Кто-то из «Власти белых» был последователем Христианской идентичности, кто-то не был. Рэйн был. Фрэнсис был. Я был. Мы верили, что являемся истинным Домом Израиля, Божьими избранниками. Евреи – самозванцы и должны быть сметены с лица земли во время расовой войны.

Я усмехнулся:

– Когда мне было столько лет, как им сейчас, я от голода украл хот-дог на заправочной станции. Из-за самого воровства я не особо расстраивался, но целых две недели был уверен, что Бог накажет меня за то, что я поел свинины.

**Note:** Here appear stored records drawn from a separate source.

/-- The clauses of MemoryIntegrityEventsAndOpcodes. -/
theorem test_hyps_MemoryIntegrityEventsAndOpcodes : [
    (let a : Nat := dmBase;
     let s : State := runs (ctxOf []);
     decide (memOf a ≠ 3 ∧ a % 8 = 0 ∧ sget 0 s.miu.chk a = 0) &&
     (match s.se.active with | some n => true | _ => false)),
    (let s : State := base; (let (k, u) := s.free; true)),
    (let a : Nat := 0x20000;
     let s : State := base; decide (memOf (a / 8 * 8) = 3) && (match s.parUnit a with | some k => true | _ => false)),
    (let v : Word := 0;
     let s : State := { base with op := .run }; decide ((s.op ≠ .stop ∨ bitsOf v 2 1 = 3 ∨ 64 < bitsOf v 31 25))),
    (let v : Word := 0x02000000;
     let s : State := { base with op := .stop };
     decide (s.op = .stop ∧ bitsOf v 2 1 ≠ 3 ∧ 1 ≤ bitsOf v 31 25 ∧ bitsOf v 31 25 ≤ 64)),
    (let s : State := base; let m := 0; decide (s.miu.splice.find? (fun e => memOf e.addr = m) = none)),
    (let s : State :=
           ({ base with miu := { base.miu with splice := [⟨dmBase, List.replicate 8 none, .mgcCommand⟩] } } : State);
     let m := memOf dmBase;
     (match s.miu.splice.find? (fun z => memOf z.addr = m) with
      | some e =>
           decide (s.pageBad (pageOf e.addr) = false) &&
           (match ({ s with miu := { s.miu with splice := s.miu.splice.filter (·.addr ≠ e.addr) } } : State).readMem
                 e.addr with
            | (some d, t) =>
                 true
            | _ => false)
      | _ => false)),
    (let q : Req := rq;
     let p : Bytes := leBytes 4 pmBase ++ [0, 1, 0, 0];
     let s : State := ((base.wr Addr.miuTest 0x02000000).setBit Addr.miuStat 2 true);
     (let u := s.carry q;
      (let a := field p 0 4;
       (let what := field p 4 1;
        decide (p.length = 8 ∧ what = 0 ∧ field p 5 1 ≤ 254 ∧ u.bit Addr.miuStat 2 = true ∧ u.inTest 0 a (field p
              5 1) = true ∧ u.swapping = false ∧ (s.blocked q 0x803 = false ∧ s.locked 0x803 = false)))))),
    (let q : Req := rq;
     let p : Bytes := leBytes 4 pmBase ++ [0, 3, 0, 0] ++ List.replicate 12 0;
     let s : State := ((base.wr Addr.miuTest 0x02000000).setBit Addr.miuStat 2 true);
     (let u := s.carry q;
      (let a := field p 0 4;
       (let what := field p 4 1;
        decide (p.length = 20 ∧ what = 0 ∧ field p 5 1 % 4 = 3 ∧ u.bit Addr.miuStat 2 = true ∧ u.inTest 0 a 1 =
              true ∧ u.miu.splice = [] ∧ u.pmRefused a 8 = false ∧ u.swapping = false ∧ (s.blocked q 0x804 = false
              ∧ s.locked 0x804 = false)))))),
    (let q : Req := rq;
     let p : Bytes := leBytes 4 dmBase ++ leBytes 4 4096 ++ [0, 0, 0, 0];
     let s : State := { base with miu := { base.miu with scrub := none } };
     (let u := s.carry q;
      (let a := field p 0 4;
       (let n := field p 4 4;
        decide (p.length = 12 ∧ oneWindow a n = true ∧ n ≠ 0 ∧ (p.getD 8 0).getLsbD 0 = false ∧ u.miu.scrub = none
              ∧ (s.blocked q 0x801 = false ∧ s.locked 0x801 = false)))))),
    (let q : Req := rq;
     let p : Bytes := leBytes 4 dmBase ++ leBytes 4 4096 ++ [0, 0, 0, 0];
     let s : State := ({ base with miu := { base.miu with scrub := some ⟨[], 0, false, 0, 0, 0, 0, 0, 0, false⟩ } } :
           State);
     (let u := s.carry q;
      (let a := field p 0 4;
       (let n := field p 4 4;
        decide (p.length = 12 ∧ oneWindow a n = true ∧ (p.getD 8 0).getLsbD 0 = false ∧ u.miu.scrub ≠ none ∧
              (s.blocked q 0x801 = false ∧ s.locked 0x801 = false)))))),
    (let q : Req := rq;
     let p : Bytes := [];
     let s : State := base; decide (p = [] ∧ (s.blocked q 0x802 = false ∧ s.locked 0x802 = false))),
    (let s : State := { base with miu := { base.miu with scrub := none } }; decide (s.miu.scrub = none)),
    (let s : State :=
           ({ base with miu := { base.miu with scrub := some ⟨[dmBase, dmBase + 512], 0, false, 0, 0, 0, 0, 0, 0, false⟩ } }
           : State);
     (match s.miu.scrub with
      | some k =>
           (match k.pages with
            | page :: next :: rest =>
                 decide (k.abort = false ∧ s.pageClean page = true ∧ sget 0 s.miu.pdev page = 0 ∧ sget 0 s.miu.qdev
                       page = 0 ∧ k.pass < 3)
            | _ => false)
      | _ => false)),
    (let s : State :=
           ({ base with miu := { base.miu with scrub := some ⟨[dmBase], 0, false, 0, 0, 0, 0, 0, 0, false⟩ } } :
           State);
     (match s.miu.scrub with
      | some k =>
           (match k.pages with
            | [page] =>
                 decide (k.abort = false ∧ s.pageClean page = true ∧ sget 0 s.miu.pdev page = 0 ∧ sget 0 s.miu.qdev
                       page = 0)
            | _ => false)
      | _ => false))].all id = true := by decide +kernel

/-- The clauses of EventRecorderAndItsOpcodes. -/
theorem test_hyps_EventRecorderAndItsOpcodes : [
    (let s : State := { base with evr := { base.evr with hq := [] } }; decide ((s.evr.hq = [] ∨ s.evr.frozen = true))),
    (let s : State := ({ base with evr := { base.evr with hq := [⟨0, 1, 0, 0, 0, 0⟩] } } : State);
     (match s.evr.hq with
      | r :: rest =>
           decide (s.evr.frozen = false ∧ s.evr.drain = none ∧ s.evr.lost = 0 ∧ s.wlock = false ∧ r.code ≠ 0x285)
      | _ => false)),
    (let t : Nat := 0; let win := 0; decide (winNs win ≠ 0 ∧ t % winNs win = 0)),
    (let t : Nat := 0;
     let s : State := { base with evr := { base.evr with frozen := false } };
     (let u := s.at t; decide (u.evr.frozen = false))),
    (let s : State := { base with evr := { base.evr with frozen := false } }; decide (s.evr.frozen = false)),
    (let s : State := { base with evr := { base.evr with frozen := true, hq := [] } };
     decide (s.evr.frozen = true ∧ s.evr.hq = [])),
    (let s : State := ({ base with evr := { base.evr with frozen := true, hq := [⟨0, 1, 0, 0, 0, 0⟩] } } : State);
     decide (s.evr.frozen = true ∧ s.evr.hq ≠ [])),
    (let t : Nat := 10000000000;
     let s : State := ({ base with evr := { base.evr with frozen := true } } : State);
     (let u := s.at t; decide (u.evr.frozen = true ∧ u.evr.frozenAt + 1000000000 ≤ u.utick))),
    (let t : Nat := 0;
     let s : State := { base with evr := { base.evr with frozen := false } };
     (let u := s.at t; decide ((u.evr.frozen = false ∨ u.utick < u.evr.frozenAt + 1000000000)))),
    (let q : Req := rq;
     let p : Bytes := [];
     let s : State := { base with op := .stop };
     (let u := s.carry q; decide (p = [] ∧ u.op = .stop ∧ (s.blocked q 0xA04 = false ∧ s.locked 0xA04 = false)))),
    (let q : Req := rq;
     let p : Bytes := [];
     let s : State := { base with op := .run };
     (let u := s.carry q; decide (p = [] ∧ u.op ≠ .stop ∧ (s.blocked q 0xA04 = false ∧ s.locked 0xA04 = false)))),
    (let q : Req := rq;
     let p : Bytes := leBytes 4 0 ++ [128, 0, 0, 0];
     let s : State := base;
     decide (p.length = 8 ∧ 127 < field p 4 1 ∧ (s.blocked q 0xA01 = false ∧ s.locked 0xA01 = false))),
    (let q : Req := rq;
     let p : Bytes := List.replicate 8 0;
     let s : State := base;
     (let u := s.carry q;
      decide (p.length = 8 ∧ field p 4 1 ≤ 127 ∧ field p 0 4 = u.rdN Addr.evrRseq ∧ (s.blocked q 0xA01 = false ∧
            s.locked 0xA01 = false)))),
    (let q : Req := rq;
     let p : Bytes := leBytes 4 0 ++ [127, 0, 0, 0];
     let s : State := (let s := base.wr Addr.evrRseq 1; let b : Bytes := List.replicate 29 0;
           { s with mram := (((List.range 2).map fun i => (8192 + 29 + i, (leBytes 2 (crc16 b).toNat).getD i 0)).filter fun e => e.2 ≠ 0) ++ [(8192 + 31, 0xA5)] });
     (let u := s.carry q;
      decide (p.length = 8 ∧ 1 ≤ field p 4 1 ∧ field p 4 1 ≤ 127) &&
      (let x := field p 0 4;
       decide (u.rdN Addr.evrRseq = x + 1 ∧ u.slotFlagged (x % 4096) = false ∧ u.slotRseq (x % 4096) = some x ∧
             (s.blocked q 0xA01 = false ∧ s.locked 0xA01 = false))))),
    (let q : Req := rq;
     let p : Bytes := leBytes 4 0 ++ [127, 0, 0, 0];
     let s : State := base.wr Addr.evrRseq 1;
     (let u := s.carry q;
      decide (p.length = 8 ∧ 1 ≤ field p 4 1 ∧ field p 4 1 ≤ 127) &&
      (let x := field p 0 4;
       decide (u.rdN Addr.evrRseq = x + 1 ∧ u.slotFlagged (x % 4096) = false ∧ u.slotRseq (x % 4096) ≠ some x ∧
             (s.blocked q 0xA01 = false ∧ s.locked 0xA01 = false)))))].all id = true := by decide +kernel

/-- The clauses of TasksAreTriggeredAndReleased. -/
theorem test_hyps_TasksAreTriggeredAndReleased : [
    (let v : Word := 0; let s : State := base; decide (s.userEvent (bitsOf v 7 0) = false)),
    (let n : Nat := 20;
     let v : Word := 20;
     let s : State := (let s := evTask base 20; { s with op := .run });
     decide (bitsOf v 7 0 = n ∧ s.userEvent n = true ∧ s.op = .run ∧ s.se.leaving = none ∧ s.se.pfail = false ∧
           s.se.starting = false ∧ s.trigHeld = false ∧ s.se.holds = [] ∧ s.twl.jphase ≠ 2) &&
     (let c := s.ctx n; decide ((c.st = .waiting ∨ c.st = .disabled)))),
    (let n : Nat := 20;
     let v : Word := 20;
     let s : State := (let s := evTask base 20; ({ s with op := .run } : State).setCtx 20 { st := .running });
     decide (bitsOf v 7 0 = n ∧ s.userEvent n = true ∧ s.op = .run ∧ s.se.leaving = none ∧ s.se.pfail = false ∧
           s.se.starting = false ∧ s.trigHeld = false ∧ s.se.holds = [] ∧ s.twl.jphase ≠ 2) &&
     (let c := s.ctx n; decide (c.st ≠ .waiting ∧ c.st ≠ .disabled ∧ c.pend = false))),
    (let n : Nat := 20;
     let v : Word := 20;
     let s : State := (let s := evTask base 20; ({ s with op := .run } : State).setCtx 20
           { st := .running, pend := true });
     decide (bitsOf v 7 0 = n ∧ s.userEvent n = true ∧ s.op = .run ∧ s.se.leaving = none ∧ s.se.pfail = false ∧
           s.se.starting = false ∧ s.trigHeld = false ∧ s.se.holds = [] ∧ s.twl.jphase ≠ 2) &&
     (let c := s.ctx n; decide (c.st ≠ .waiting ∧ c.st ≠ .disabled ∧ c.pend = true))),
    (let t : Nat := 5; decide (t % 10000 ≠ 0)),
    (let t : Nat := 0;
     let s : State :=
           { base with role := .solo, twl := { base.twl with jphase := 0 }, op := .run, se := { base.se with starting := false, leaving := none, pfail := false } };
     (let u := s.at t;
      decide (t % 10000 = 0 ∧ u.role = .solo ∧ u.twl.jphase = 0 ∧ u.op = .run ∧ u.se.starting = false ∧ u.se.leaving
            = none ∧ u.se.pfail = false))),
    (let t : Nat := 0;
     let s : State :=
           { base with role := .solo, twl := { base.twl with jphase := 0 }, op := .run, se := { base.se with starting := true } };
     (let u := s.at t;
      decide (t % 10000 = 0 ∧ u.role = .solo ∧ u.twl.jphase = 0 ∧ u.op = .run ∧ u.se.starting = true))),
    (let t : Nat := 0;
     let s : State := { base with role := .solo, twl := { base.twl with jphase := 0 }, op := .stop };
     (let u := s.at t; decide (t % 10000 = 0 ∧ u.role = .solo ∧ u.twl.jphase = 0 ∧ (u.op = .stop ∨ u.op = .hold)))),
    (let t : Nat := 0;
     let g : Trigger := ⟨1, 0, 18⟩;
     let s : State := base;
     (let u := s.at t; decide (u.se.trigQ.find? (fun x => crossingOf x = crossingOf g) ≠ some g))),
    (let t : Nat := 0;
     let g : Trigger := ⟨1, 0, 18⟩;
     let s : State := ({ base with se := { base.se with trigQ := [⟨1, 0, 18⟩] } } : State);
     (let u := s.at t; decide (u.se.trigQ.find? (fun x => crossingOf x = crossingOf g) = some g)))].all id = true := by decide +kernel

Когда она встретилась со мной взглядом, это было как мгновение между тем, как зажигаешь газ в духовке, и тем, как он вспыхивает голубым обжигающим пламенем и ты боишься, что сейчас все может рвануть прямо тебе в лицо.

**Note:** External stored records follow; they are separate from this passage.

/-- Shifting the sign bits in: a bit at or above the top is the top bit. -/
theorem testBit_sar (hb : 0 < b) {j : Nat} (hj : j < b) :
    (ofS b (toS b x / 2 ^ (min k b))).testBit j = x.testBit (min (j + k) (b - 1)) := by
  generalize hm : min k b = m
  have hm2 := two_pow_pred hb
  have htop := testBit_top hb hx
  by_cases hpos : x < 2 ^ (b - 1)
  · have hq : ofS b (toS b x / 2 ^ m) = x / 2 ^ m := by
      have hle : x / 2 ^ m ≤ x := Nat.div_le_self _ _
      have hcast : (x : Int) / 2 ^ m = ((x / 2 ^ m : Nat) : Int) := by push_cast; rfl
      rw [toS, if_pos hpos, hcast]
      zify
      rw [coe_ofS]
      exact Int.emod_eq_of_lt (by positivity) (by exact_mod_cast hle.trans_lt hx)
    have hclear {i : Nat} (hi : b - 1 ≤ i) : x.testBit i = false := testBit_of_le hpos hi
    rw [hq, Nat.testBit_div_two_pow]
    by_cases hin : j + k < b - 1
    · rw [Nat.min_eq_left hin.le, ← hm, Nat.min_eq_left (by omega)]
    · rw [Nat.min_eq_right (by omega), hclear le_rfl, hclear (by omega)]
  · have hge : 2 ^ (b - 1) ≤ x := Nat.not_lt.mp hpos
    obtain ⟨y, hy⟩ : ∃ y, x = 2 ^ b - (y + 1) := ⟨2 ^ b - 1 - x, by omega⟩
    have hylt : y < 2 ^ b := by omega
    have hqlt : y / 2 ^ m < 2 ^ b := (Nat.div_le_self _ _).trans_lt hylt
    have hval : toS b x = Int.negSucc y := by rw [toS_eq, if_neg hpos]; omega
    have hq : ofS b (toS b x / 2 ^ m) = 2 ^ b - (y / 2 ^ m + 1) := by
      have hcast : (y : Int).ediv (2 ^ m) = ((y / 2 ^ m : Nat) : Int) := by push_cast; rfl
      have hpow : (2 ^ b : Int) = ((2 ^ b : Nat) : Int) := by push_cast; rfl
      rw [hval, Int.negSucc_ediv _ (by positivity), hcast]
      generalize y / 2 ^ m = q at *
      refine Int.natCast_inj.mp ?_
      rw [coe_ofS, hpow, ← Int.add_emod_right, Int.emod_eq_of_lt (by omega) (by omega)]
      omega
    rw [hq, Nat.testBit_two_pow_sub_succ hqlt, Nat.testBit_div_two_pow, hy, Nat.testBit_two_pow_sub_succ hylt]
    have htopy : y.testBit (b - 1) = false := by
      rw [hy, Nat.testBit_two_pow_sub_succ hylt] at htop
      simp only [show b - 1 < b by omega, decide_true, Bool.true_and, ← hy, hge] at htop
      simpa using htop
    have hclear {i : Nat} (hi : b ≤ i) : y.testBit i = false := testBit_of_le hylt hi
    by_cases hin : j + k < b - 1
    · rw [Nat.min_eq_left hin.le, ← hm, Nat.min_eq_left (show k ≤ b by omega)]
      simp [hj, show j + k < b by omega]
    · rw [Nat.min_eq_right (by omega), htopy]
      by_cases htop' : j + m = b - 1
      · simp [hj, hb, htop', htopy]
      · simp [hj, hb, hclear (show b ≤ j + m by omega)]

/-- A rotation moves bit `j` up by the count, around the width. -/
theorem testBit_rol (hb : 0 < b) {j : Nat} (hj : j < b) :
    ((x * 2 ^ (k % b) + x / 2 ^ (b - k % b)) % 2 ^ b).testBit ((j + k) % b) = x.testBit j := by
  have hk : k % b < b := Nat.mod_lt _ hb
  have hpos : (j + k) % b = if j + k % b < b then j + k % b else j + k % b - b := by
    rw [← Nat.add_mod_mod]
    exact mod_of_lt_two_mul (by omega)
  generalize k % b = m at *
  have hlow : x / 2 ^ (b - m) < 2 ^ m := by
    apply Nat.div_lt_of_lt_mul
    rwa [← pow_add, Nat.sub_add_cancel hk.le]
  have hbit (i : Nat) (hi : i < b) : ((x * 2 ^ m + x / 2 ^ (b - m)) % 2 ^ b).testBit i =
      if i < m then x.testBit (i + (b - m)) else x.testBit (i - m) := by
    rw [Nat.testBit_mod_two_pow, mul_comm, Nat.testBit_two_pow_mul_add _ hlow, Nat.testBit_div_two_pow]
    simp [hi]
  rw [hpos]
  split
  next hin =>
    rw [hbit _ hin, if_neg (by omega), Nat.add_sub_cancel]
  next hout =>
    rw [hbit _ (by omega), if_pos (by omega)]
    congr 1
    omega

omit hx in
/-- A rotation to the right by `k` is one to the left by what `k` lacks of the width. -/
theorem ror_position (hb : 0 < b) {j : Nat} (hj : j < b) : ((j + k) % b + (b - k % b) % b) % b = j := by
  have hk : k % b < b := Nat.mod_lt _ hb
  rw [← Nat.add_mod, ← Nat.mod_add_mod (j + k), ← Nat.add_mod_mod j k, Nat.mod_add_mod]
  rw [show j + k % b + (b - k % b) = j + b by omega, Nat.add_mod_right, Nat.mod_eq_of_lt hj]

end

end Sys2Proof.Machine
end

– Папа, – громко произнесла она. – Твой гость пришел.

Папа?

Фрэнсис Митчем взглянул на меня, отвернувшись от группы детей, которые тоже посмотрели на меня.

Потом он хлопнул меня по плечу:

– Терк Бауэр. Хорошо, что пришел.

– Это честь для меня, – ответил я.

– Вижу, ты уже познакомился с Бриттани, – сказал Фрэнсис.

Бриттани…

– Неофициально. – Я протягиваю руку. – Здрасьте!

– Привет, – отвечает Брит со смехом. Руку она держала чуточку дольше, чем следовало бы, но не настолько, чтобы кто-нибудь это заметил.

За исключением Митчема, который, я полагаю, замечал все.

– Давай пройдемся, – сказал он, и мы пошли обратно во двор.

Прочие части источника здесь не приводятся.